-- ==== Sys2Proof/Machine/IslandOps.lean ====
section
/-! DEFINITION. The island resolver: sections, members, the island quantities and the sharing mode, recomputed whole
from what they are made of (R39 to R51). -/

namespace Sys2Proof.Machine

/-- Tie `k` of the view, which joins sections `k` and `k + 1`. -/
def TieView.closed (v : TieView) : Nat → Bool
  | 1 => v.tie1
  | 2 => v.tie2
  | 3 => v.tie3
  | _ => false

/-- Sets the filtered state of a tie. -/
def TieView.set (v : TieView) (tie : Fin 3) (closed : Bool) : TieView :=
  match tie with
  | 0 => { v with tie1 := closed }
  | 1 => { v with tie2 := closed }
  | 2 => { v with tie3 := closed }

/-- The filtered state of a tie input. -/
def TieView.at (v : TieView) (tie : Fin 3) : Bool := v.closed (tie.val + 1)

/-- The island section set, ascending: every section that is joined to the own section by closed ties only (R40). -/
def islandSections (own : Nat) (v : TieView) : List Nat :=
  [1, 2, 3, 4].filter fun x => [1, 2, 3].all fun k => (min own x ≤ k ∧ k < max own x) → v.closed k

/-- The eight stations, ascending. -/
def stations : List Station := List.finRange 8

/-- A peer entry that may be an island member: LIVE, STALE or PHANTOM (R41). -/
def EntryState.counted : EntryState → Bool
  | .live | .stale | .phantom => true
  | .empty | .qualifying => false

/-- A peer entry whose whole record is offered: LIVE or STALE (R25). -/
def EntryState.offered : EntryState → Bool
  | .live | .stale => true
  | .empty | .qualifying | .phantom => false

/-- The peer entry's record lies in one of the sections (R41). -/
def PeerEntry.lies (e : PeerEntry) (sections : List Nat) : Bool :=
  e.state.counted && e.record.any (fun r => sections.contains r.islandSection)

/-- The island members, ascending: the own station, and every counted entry of the island (R41). -/
def State.membersIn (s : State) (sections : List Nat) : List Station :=
  stations.filter fun i => i == s.own || (s.entry i).lies sections

/-- TIE_DISAGREE: some LIVE or STALE entry reports another tie view than the own (R43). -/
def State.disagrees (s : State) : Bool :=
  stations.any fun i => (s.entry i).state.offered && (s.entry i).record.any (fun r => r.tieView != s.island.tieView)

/-- What one member contributes to the island quantities (R44). -/
structure Contribution where
  station : Station
  inLoad : Bool
  inCapacity : Bool
  inPool : Bool
  p : Int
  q : Int
  rating : Nat
  reactiveRating : Nat
  deriving DecidableEq, Repr

/-- The row of the table of R44 for a set state; `flagged` is the DROOP flag or the stale flag. -/
def contributionOf (i : Station) (st : SetState) (flagged : Bool) (p q : Int) (rating reactive : Nat) : Contribution :=
  let (load, capacity, pool) := match st with
    | .loading => (true, true, false)
    | .sharing => (true, true, !flagged)
    | .unloading | .opening => (true, false, false)
    | .off | .standby | .starting | .tripped | .startFailed => (false, false, false)
  { station := i, inLoad := load, inCapacity := capacity, inPool := pool, p, q, rating, reactiveRating := reactive }

/-- The own station's contribution, with the sharing mode given (R44, R45). -/
def State.ownContribution (s : State) (mode : SharingMode) : Contribution :=
  contributionOf s.own s.seq.state (mode == .droop || s.composer.meterFail) s.island.ownP s.island.ownQ
    s.conf.rating s.conf.reactiveRating

/-- A peer member's contribution (R44, R46). -/
def peerContribution (i : Station) (e : PeerEntry) : Option Contribution :=
  match e.record with
  | none => none
  | some r =>
    match e.state with
    | .live | .stale =>
      some (contributionOf i r.setState (r.flags.droop || r.flags.stale) r.p r.q r.rating r.reactiveRating)
    | .phantom =>
      some { station := i, inLoad := true, inCapacity := true, inPool := false, p := r.p, q := r.q
             rating := r.rating, reactiveRating := r.reactiveRating }
    | .empty | .qualifying => none

/-- What the members contribute, with the sharing mode given. -/
def State.contributions (s : State) (members : List Station) (mode : SharingMode) : List Contribution :=
  members.filterMap fun i => if i = s.own then some (s.ownContribution mode) else peerContribution i (s.entry i)

/-- P_load of a list of contributions (R47). -/
def loadOf (cs : List Contribution) : Int := ((cs.filter (·.inLoad)).map (·.p)).sum

/-- R_cap of a list of contributions (R47). -/
def capacityOf (cs : List Contribution) : Nat := ((cs.filter (·.inCapacity)).map (·.rating)).sum

/-- A cause that holds the sharing mode at DROOP (R49). -/
def State.droopCause (s : State) (members : List Station) (disagree : Bool) : Bool :=
  disagree || members.any (fun i => i != s.own && (s.entry i).state == .phantom) || s.composer.meterFail
    || s.mode != .run

/-- The sharing mode and its return timer (R50): an active cause gives DROOP with the timer stopped; where the last
cause has ended, the mode stays DROOP and the timer starts. -/
def nextSharing (mode : SharingMode) (timer : Timer) (cause : Bool) (now : Nat) : SharingMode × Timer :=
  if cause then (.droop, none)
  else match mode, timer with
    | .droop, none => (.droop, some (now + returnTime))
    | m, t => (m, t)

/-- The island quantities of a list of contributions (R47). -/
def Island.withQuantities (isl : Island) (cs : List Contribution) (frequency : Nat) : Island :=
  let pool := cs.filter (·.inPool)
  { isl with
    pLoad := loadOf cs
    rCap := capacityOf cs
    qrCap := ((cs.filter (·.inCapacity)).map (·.reactiveRating)).sum
    online := (cs.filter (·.inCapacity)).length
    pPool := (pool.map (·.p)).sum
    rPool := (pool.map (·.rating)).sum
    qPool := (pool.map (·.q)).sum
    qrPool := (pool.map (·.reactiveRating)).sum
    frequency }

/-- Island frequency: the bus frequency of the latest own record, 0 while there is none (R47, R56). -/
def State.busFrequency (s : State) : Nat :=
  match s.metering.latest with
  | none => 0
  | some r => r.frequency

/-- The resolver's view of the ties, before the island quantities (R40, R41, R43, R50, R51). -/
def State.resolveView (s : State) : Island :=
  let sections := islandSections s.conf.ownSection s.island.tieView
  let members := s.membersIn sections
  let next := nextSharing s.island.mode s.island.returnTimer (s.droopCause members s.disagrees) s.now
  { s.island with
    sections, members, tieDisagree := s.disagrees, mode := next.1, returnTimer := next.2
    droopOut := decide (next.1 = SharingMode.droop) }

/-- The resolver's recomputation (R48): sections, members, TIE_DISAGREE, the sharing mode with its output and the
island quantities, each from the state as it stands. -/
def State.resolve (s : State) : State :=
  let v := s.resolveView
  { s with island := v.withQuantities (s.contributions v.members v.mode) s.busFrequency }

/-- The set state of a member as the duty logic and the shed ladder read it: the own set state, or that of a LIVE or
STALE peer's record; a PHANTOM member has none (R97). -/
def State.memberState (s : State) (i : Station) : Option SetState :=
  if i = s.own then some s.seq.state
  else if (s.entry i).state.offered then (s.entry i).record.map (·.setState) else none

/-- The start rank of a member, from the same sources (R97). -/
def State.memberRank (s : State) (i : Station) : Nat :=
  if i = s.own then s.conf.startRank else ((s.entry i).record.map (·.startRank)).getD 0

/-- Some island member stands in one of the given set states (R104, R106, R141). -/
def State.memberIn (s : State) (states : List SetState) : Bool :=
  s.island.members.any fun i => (s.memberState i).any states.contains

end Sys2Proof.Machine
end

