/-! ### The end of an event -/

/-- What follows from the rest of the card stands as the rest gives it: the island (R48), the ladder's entries (R127),
LINK_OK (R14), the latch of every active alarm kind (R177) and the relay (R178). -/
def State.Settled (s : State) : Prop :=
  s.resolve = s ∧ s.ladder.entries = s.ladderOf
    ∧ s.linkOk = linkOkOf s.conf.select s.laneA.health s.laneB.health
    ∧ (∀ k, s.active k = true → k ∈ s.alarms.latched) ∧ (s.alarms.relay = true ↔ s.alarms.latched = [])

/-- The sharing mode and the return timer of `t` are what the resolver makes of `b` (R50). Where the composition at the
event's end has changed METER_FAIL, the mode is DROOP, and the timer is stopped or has started from 0 there. -/
def State.Shared (b t : State) : Prop :=
  (t.composer.meterFail = b.composer.meterFail →
      t.island.mode = b.resolve.island.mode ∧ t.island.returnTimer = b.resolve.island.returnTimer)
    ∧ (t.composer.meterFail ≠ b.composer.meterFail →
        t.island.mode = .droop ∧ (t.island.returnTimer = none ∨ t.island.returnTimer = some (b.now + 2000000)))

/-- `t` stands as `b` does, but for what the end of an event brings up to date: of the ladder the entries alone have been
rewritten, the tie view and the tie filters stand, the sharing mode follows from its causes, no latch has cleared, and
everything is settled. -/
def State.Settles (b t : State) : Prop :=
  b.keepsBut t followers ∧ b.keepsLatches t ∧ t.Settled
    ∧ t.ladder = { b.ladder with entries := t.ladder.entries }
    ∧ t.island.tieView = b.island.tieView ∧ t.island.tieFilters = b.island.tieFilters ∧ b.Shared t

/-- An event that found the card as `s` has left it as `b`, and its end has made `t` of that: everything is settled, and
the composer has dealt with what was asked of it (R15, R16). In RUN a change that is reported at once has made an urgent
request. Where there is none, and in every other mode, the composer has been asked for no more than `b` holds. -/
def State.Followed (s b t : State) : Prop :=
  b.Settles t
    ∧ (b.loader.mode = .run → s.Urges t → b.DealtWith t (some .urgent))
    ∧ (b.loader.mode ≠ .run ∨ ¬ s.Urges t → b.DealtWith t b.composer.waiting)

/-! ### The card modes -/

/-- The card has its supply and is past LOAD, so that its events act on it (R165, R171). -/
def State.Awake (s : State) : Prop := s.powered = true ∧ s.loader.mode ≠ .load

/-- An EMPTY entry holds nothing but its two counters (R24). -/
def PeerEntry.Blank (e : PeerEntry) : Prop :=
  e.lastNumber = none ∧ e.lastTime = none ∧ e.record = none ∧ e.previousSetState = none ∧ e.qualifyCount = 0
    ∧ e.timerFrom = none ∧ e.heardA = none ∧ e.heardB = none

/-- A lane interface as R19 lists it for the entry to LOAD. -/
def LaneIf.AtLoad (l : LaneIf) : Prop :=
  l.tx = .idle ∧ l.pendingFrame = none ∧ l.nextFrame = none ∧ l.byteCounter = 0 ∧ l.attempts = 0
    ∧ l.jam = none ∧ l.backoff = none ∧ l.test = none ∧ l.receiving = false
    ∧ l.stuck = false ∧ l.silent = false ∧ l.degraded = false ∧ l.health = .ok
    ∧ l.errorCount = 0 ∧ l.errorWindow = none ∧ l.silence = none
    ∧ l.goodFrames = 0 ∧ l.checkErrors = 0 ∧ l.collisions = 0 ∧ l.collisionDrops = 0 ∧ l.replaced = 0

/-- The card on entering LOAD, block by block as each section lists it (R165 with R19, R20, R23, R38, R52, R56, R58,
R78, R96, R123, R144, R160, R175 and R177). -/
def State.AtLoad (s : State) : Prop :=
  (s.loader.mode = .load ∧ s.loader.config = none ∧ s.loader.listenTimer = none
    ∧ s.loader.restartInProgress = false ∧ s.loader.loadTimer = some (s.now + 50000))
  ∧ (s.laneA.AtLoad ∧ s.laneB.AtLoad ∧ s.linkOk = true)
  ∧ (s.composer.frameTimer = none ∧ s.composer.spacing = none ∧ s.composer.waiting = none
    ∧ s.composer.nextNumber = 1 ∧ s.composer.lastP = 0 ∧ s.composer.lastQ = 0 ∧ s.composer.lastFrequency = 0
    ∧ s.composer.arrival = false ∧ s.composer.freshCount = 0 ∧ s.composer.staleCount = 0
    ∧ s.composer.meterFail = false)
  ∧ (s.rx.frames = [] ∧ s.rx.overruns = 0 ∧ s.peers.lateFrames = 0 ∧ s.peers.dualCopies = 0
    ∧ ∀ i, (s.entry i).state = .empty ∧ (s.entry i).Blank ∧ (s.entry i).lateFrames = 0 ∧ (s.entry i).dualCopies = 0)
  ∧ (s.island.tieView = { tie1 := false, tie2 := false, tie3 := false } ∧ (∀ i : Fin 3, s.island.tieFilters[i] = none)
    ∧ s.island.sections = [] ∧ s.island.members = [] ∧ s.island.pLoad = 0 ∧ s.island.rCap = 0 ∧ s.island.qrCap = 0
    ∧ s.island.online = 0 ∧ s.island.pPool = 0 ∧ s.island.rPool = 0 ∧ s.island.qPool = 0 ∧ s.island.qrPool = 0
    ∧ s.island.frequency = 0 ∧ s.island.tieDisagree = false ∧ s.island.mode = .droop
    ∧ s.island.returnTimer = none ∧ s.island.droopOut = true)
  ∧ (s.metering.interval = none ∧ s.metering.latest = none ∧ s.metering.warmUp = 4)
  ∧ (s.regulator.speedBias = 0 ∧ s.regulator.voltBias = 0 ∧ s.regulator.rampTarget = none)
  ∧ (s.seq.state = .off ∧ s.seq.startTimer = none ∧ s.seq.unloadTimer = none ∧ s.seq.openingTimer = none
    ∧ s.seq.pendingUnload = false ∧ s.seq.unloadKind = .none ∧ s.seq.startPulse = none ∧ s.seq.stopPulse = none
    ∧ s.seq.openPulse = none ∧ s.seq.stopHeld = false ∧ s.seq.closePermit = false)
  ∧ (s.duty.evaluation = none ∧ s.duty.startNeed = 0 ∧ s.duty.stopCounter = 0 ∧ s.duty.tripRecent = none
    ∧ s.duty.n1 = false ∧ s.duty.n2 = false ∧ s.duty.n3 = false ∧ s.duty.n4 = false ∧ s.duty.startOrder = [])
  ∧ (s.groups.closeSpacing = none
    ∧ ∀ i, (s.channel i).state = none ∧ (s.channel i).trip = none ∧ (s.channel i).close = none
      ∧ (s.channel i).tripHeld = false ∧ (s.channel i).window = none ∧ (s.channel i).openingSeen = false
      ∧ (s.channel i).closingSeen = false)
  ∧ (s.ladder.entries = [] ∧ s.ladder.skip = [] ∧ s.ladder.stageA = 0 ∧ s.ladder.stageB = 0 ∧ s.ladder.stageF = 0
    ∧ s.ladder.inFlight = none ∧ s.ladder.handOff = none ∧ s.ladder.held = false ∧ s.ladder.restoreTimer = none
    ∧ s.ladder.actionAge = 0 ∧ s.ladder.ageTimer = none ∧ s.ladder.islandAge = 0 ∧ s.ladder.failedGuards = []
    ∧ s.ladder.candidate = none)
  ∧ (s.admission.retest = none ∧ s.admission.headroom = 0 ∧ s.admission.found = []
    ∧ ∀ n, (s.claim n).state = .idle ∧ (s.claim n).grant = false ∧ (s.claim n).age = 0 ∧ (s.claim n).ageTimer = none
      ∧ (s.claim n).window = none ∧ (s.claim n).waiting = none ∧ (s.claim n).hold = none
      ∧ (s.claim n).outOfTime = false)
  ∧ (s.service.state = .resync ∧ s.service.bytes = [] ∧ s.service.gap = none ∧ s.service.badLength = false
    ∧ s.service.overrun = false ∧ s.service.overruns = 0)
  ∧ (s.alarms.latched = [] ∧ s.alarms.relay = false)
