-- ==== Sys2Proof/Certificates/Slice0/Obligations.lean ====
section
/-! DEFINITION. The statements for the provers. Each command has a statement that says where it completes and what it
does; then come the statements about every command, and what every step keeps. Throughout, an expiry moves the model's
clock on to its deadline, and no further back: `advanceTo` is the model's choice (log entry 3), and no rule is cited
for it. Where a statement says `Followed`, the end of the event has also settled the card, and in RUN a change of the own
set state, of a group's state or of a listed claim's state has made an urgent request, which is composed at once with the
spacing timer stopped and held with it running; without such a change there is no request. That one composition is made
at the end of the event (log entry 7), and that its DROOP flag is from before it judges METER_FAIL (log entry 33), are the
model's readings. -/

open Sys2Proof Sys2Proof.Machine

/-! ### The step and the card modes -/

/-- A step takes the command at the front of the queue and runs it on the queue's rest. -/
def Obligations.StepRunsFrontCommand : Prop :=
  ∀ (s : State) (c : Instr) (rest : List Instr),
    s.pending = c :: rest → step s = exec c { s with pending := rest }

/-- THE MODEL'S CHOICE (log entry 3). With no command waiting a step moves the clock on by one bit time, or to the
first deadline where one stands before that; a deadline that has passed holds the clock. Moving the clock, here or at
a timer's expiry, moves nothing else but the byte counters of frames being sent, and never moves it back. -/
def Obligations.IdleStepLetsTimePass : Prop :=
  (∀ s : State, s.pending = [] → ∃ d, step s = .next (s.advanceTo d)
      ∧ IsLeast {e | e = s.now + 4 ∨ e ∈ s.deadlines} d)
  ∧ ∀ (s : State) (d : Nat), (s.advanceTo d).now = max s.now d
      ∧ s.keepsBut (s.advanceTo d) [.clock, .laneA, .laneB]
      ∧ ∀ l, (s.advanceTo d).lane l = { s.lane l with byteCounter := ((s.advanceTo d).lane l).byteCounter }

/-- Every command of the table has an effect, possibly none, in every state: none ends in a fault or a refusal. No
command's own effect touches the queue of commands. -/
def Obligations.EveryCommandCompletes : Prop :=
  ∀ (c : Instr) (s : State), ∃ t, exec c s = .next t ∧ t.pending = s.pending

/-- R165, R171: in LOAD no event acts on the card but those that end LOAD, power-on and the loss of power; without
supply none does but power-on. The levels at the inputs alone go on changing, in LOAD and without supply: that is the
model's choice (log entry 12), and so is that the stored fields stand without supply (log entry 4). -/
def Obligations.LoadTakesNoEvent : Prop :=
  ∀ (c : Instr) (s t : State), c ≠ .powerOn → exec c s = .next t →
    (s.powered = false → t = { s with pins := t.pins })
    ∧ (s.loader.mode = .load → c ≠ .lossOfPower →
        (∀ straps image, c ≠ .loadReadDone straps image ∧ c ≠ .loadTimeout straps image) →
        t = { s with pins := t.pins })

+++

Copy back the listing above exactly, but only from the line with "def loadOf (cs" through the line with "s.mode != .run", both ends included.

def loadOf (cs : List Contribution) : Int := ((cs.filter (·.inLoad)).map (·.p)).sum

/-- R_cap of a list of contributions (R47). -/
def capacityOf (cs : List Contribution) : Nat := ((cs.filter (·.inCapacity)).map (·.rating)).sum

/-- A cause that holds the sharing mode at DROOP (R49). -/
def State.droopCause (s : State) (members : List Station) (disagree : Bool) : Bool :=
  disagree || members.any (fun i => i != s.own && (s.entry i).state == .phantom) || s.composer.meterFail
    || s.mode != .run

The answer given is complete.